-- EXERCISE INPUTS follows --
-- ==== Sys2Proof/Laws/Lanes.lean ====
section
/-! SUPPORT. What sets of lanes hold, and what changes of lists leave. -/
namespace Sys2Proof.Machine

/-- The bits of a sum of powers below `n`. -/
theorem foldl_pow_testBit (p : Nat → Bool) (n : Nat) :
    (List.range n).foldl (fun acc l => if p l then acc + 2 ^ l else acc) 0 < 2 ^ n ∧
    ∀ j, ((List.range n).foldl (fun acc l => if p l then acc + 2 ^ l else acc) 0).testBit j = (decide (j < n) && p j) := by
  induction n with
  | zero => simp
  | succ n ih =>
    obtain ⟨hl, hb⟩ := ih
    rw [List.range_succ, List.foldl_append]
    generalize (List.range n).foldl (fun acc l => if p l then acc + 2 ^ l else acc) 0 = x at hl hb
    simp only [List.foldl_cons, List.foldl_nil]
    by_cases h : p n = true
    · rw [if_pos h]
      refine ⟨by have := pow_succ 2 n; omega, fun j => ?_⟩
      rw [Nat.add_comm]
      rcases Nat.lt_trichotomy j n with hj | hj | hj
      · rw [Nat.testBit_two_pow_add_gt hj, hb]
        simp [hj, Nat.lt_succ_of_lt hj]
      · subst hj
        rw [Nat.testBit_two_pow_add_eq, hb]; simp [h]
      · have hs : 2 ^ n + x < 2 ^ j := by
          have h1 : 2 ^ (n + 1) ≤ 2 ^ j := Nat.pow_le_pow_right (by omega) hj
          have h2 : 2 ^ (n + 1) = 2 ^ n * 2 := pow_succ 2 n
          omega
        rw [Nat.testBit_lt_two_pow hs]; simp [Nat.not_lt.mpr (Nat.succ_le_of_lt hj)]
    · rw [if_neg h]
      refine ⟨by have := pow_succ 2 n; omega, fun j => ?_⟩
      rw [hb]
      rcases Nat.lt_trichotomy j n with hj | hj | hj
      · simp [hj, Nat.lt_succ_of_lt hj]
      · subst hj; simp [h]
      · simp [show ¬ j < n by omega, show ¬ j < n + 1 by omega]

/-- A lane belongs to the set of a test where it is below 96 and passes it. -/
@[simp] theorem has_ofPred (p : Nat → Bool) (l : Nat) : (LaneSet.ofPred p).has l = (decide (l < 96) && p l) := by
  unfold LaneSet.ofPred LaneSet.has laneIds
  rw [BitVec.getLsbD_ofNat, (foldl_pow_testBit p 96).2]
  by_cases h : l < 96 <;> simp [h]

/-- Sets with the same lanes are equal. -/
theorem laneSet_ext {a b : LaneSet} (h : ∀ l < 96, a.has l = b.has l) : a = b :=
  BitVec.eq_of_getLsbD_eq fun i hi => h i hi

/-- The set of a test that no lane passes is empty. -/
theorem ofPred_eq_zero (p : Nat → Bool) : LaneSet.ofPred p = 0 ↔ ∀ l < 96, p l = false := by
  constructor
  · intro h l hl
    have := has_ofPred p l
    rw [h] at this
    simpa [hl, LaneSet.has] using this.symm
  · intro h
    refine laneSet_ext fun l hl => ?_
    rw [has_ofPred, h l hl]
    simp [LaneSet.has]

/-- The lanes of a set as a list. -/
theorem mem_toList (m : LaneSet) (l : Nat) : l ∈ m.toList ↔ l < 96 ∧ m.has l = true := by
  simp [LaneSet.toList, laneIds, LaneSet.has]

/-- The element changed, and the others. -/
theorem getElem?_updAt {α : Type} (l : List α) (i j : Nat) (f : α → α) :
    (updAt l i f)[j]? = if i = j then l[j]?.map f else l[j]? := by
  induction l generalizing i j with
  | nil => simp [updAt]
  | cons x xs ih =>
    cases i with
    | zero => cases j <;> simp [updAt]
    | succ i => cases j <;> simp [updAt, ih]

@[simp] theorem length_updAt {α : Type} (l : List α) (i : Nat) (f : α → α) : (updAt l i f).length = l.length := by
  induction l generalizing i with
  | nil => rfl
  | cons x xs ih => cases i <;> simp [updAt, ih]

theorem nth_eq {α : Type} (d : α) (l : List α) (i : Nat) : nth d l i = l[i]?.getD d := by
  simp [nth]

/-- Reading the element that was changed. -/
theorem nth_updAt_self {α : Type} (d : α) (l : List α) (i : Nat) (f : α → α) (h : i < l.length) :
    nth d (updAt l i f) i = f (nth d l i) := by
  rw [nth_eq, nth_eq, getElem?_updAt, List.getElem?_eq_getElem h]; simp

/-- Reading another element. -/
theorem nth_updAt_ne {α : Type} (d : α) (l : List α) (i j : Nat) (f : α → α) (h : i ≠ j) :
    nth d (updAt l i f) j = nth d l j := by
  rw [nth_eq, nth_eq, getElem?_updAt, if_neg h]

/-- The lanes of a set are changed, the others are not. -/
theorem getElem?_mapLanes (ls : List Lane) (m : LaneSet) (g : Nat → Lane → Lane) (l : Nat) :
    (mapLanes ls m g)[l]? = ls[l]?.map fun ln => if m.has l then g l ln else ln := by
  simp [mapLanes, List.getElem?_mapIdx]

@[simp] theorem length_mapLanes (ls : List Lane) (m : LaneSet) (g : Nat → Lane → Lane) :
    (mapLanes ls m g).length = ls.length := by
  simp [mapLanes]

end Sys2Proof.Machine
end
-- EXERCISE INPUTS concluded --
### PROBLEM
Copy out every line in the records where the word "Bool" is found.

### EXERCISE ANSWER
theorem foldl_pow_testBit (p : Nat → Bool) (n : Nat) :
@[simp] theorem has_ofPred (p : Nat → Bool) (l : Nat) : (LaneSet.ofPred p).has l = (decide (l < 96) && p l) := by
theorem ofPred_eq_zero (p : Nat → Bool) : LaneSet.ofPred p = 0 ↔ ∀ l < 96, p l = false := by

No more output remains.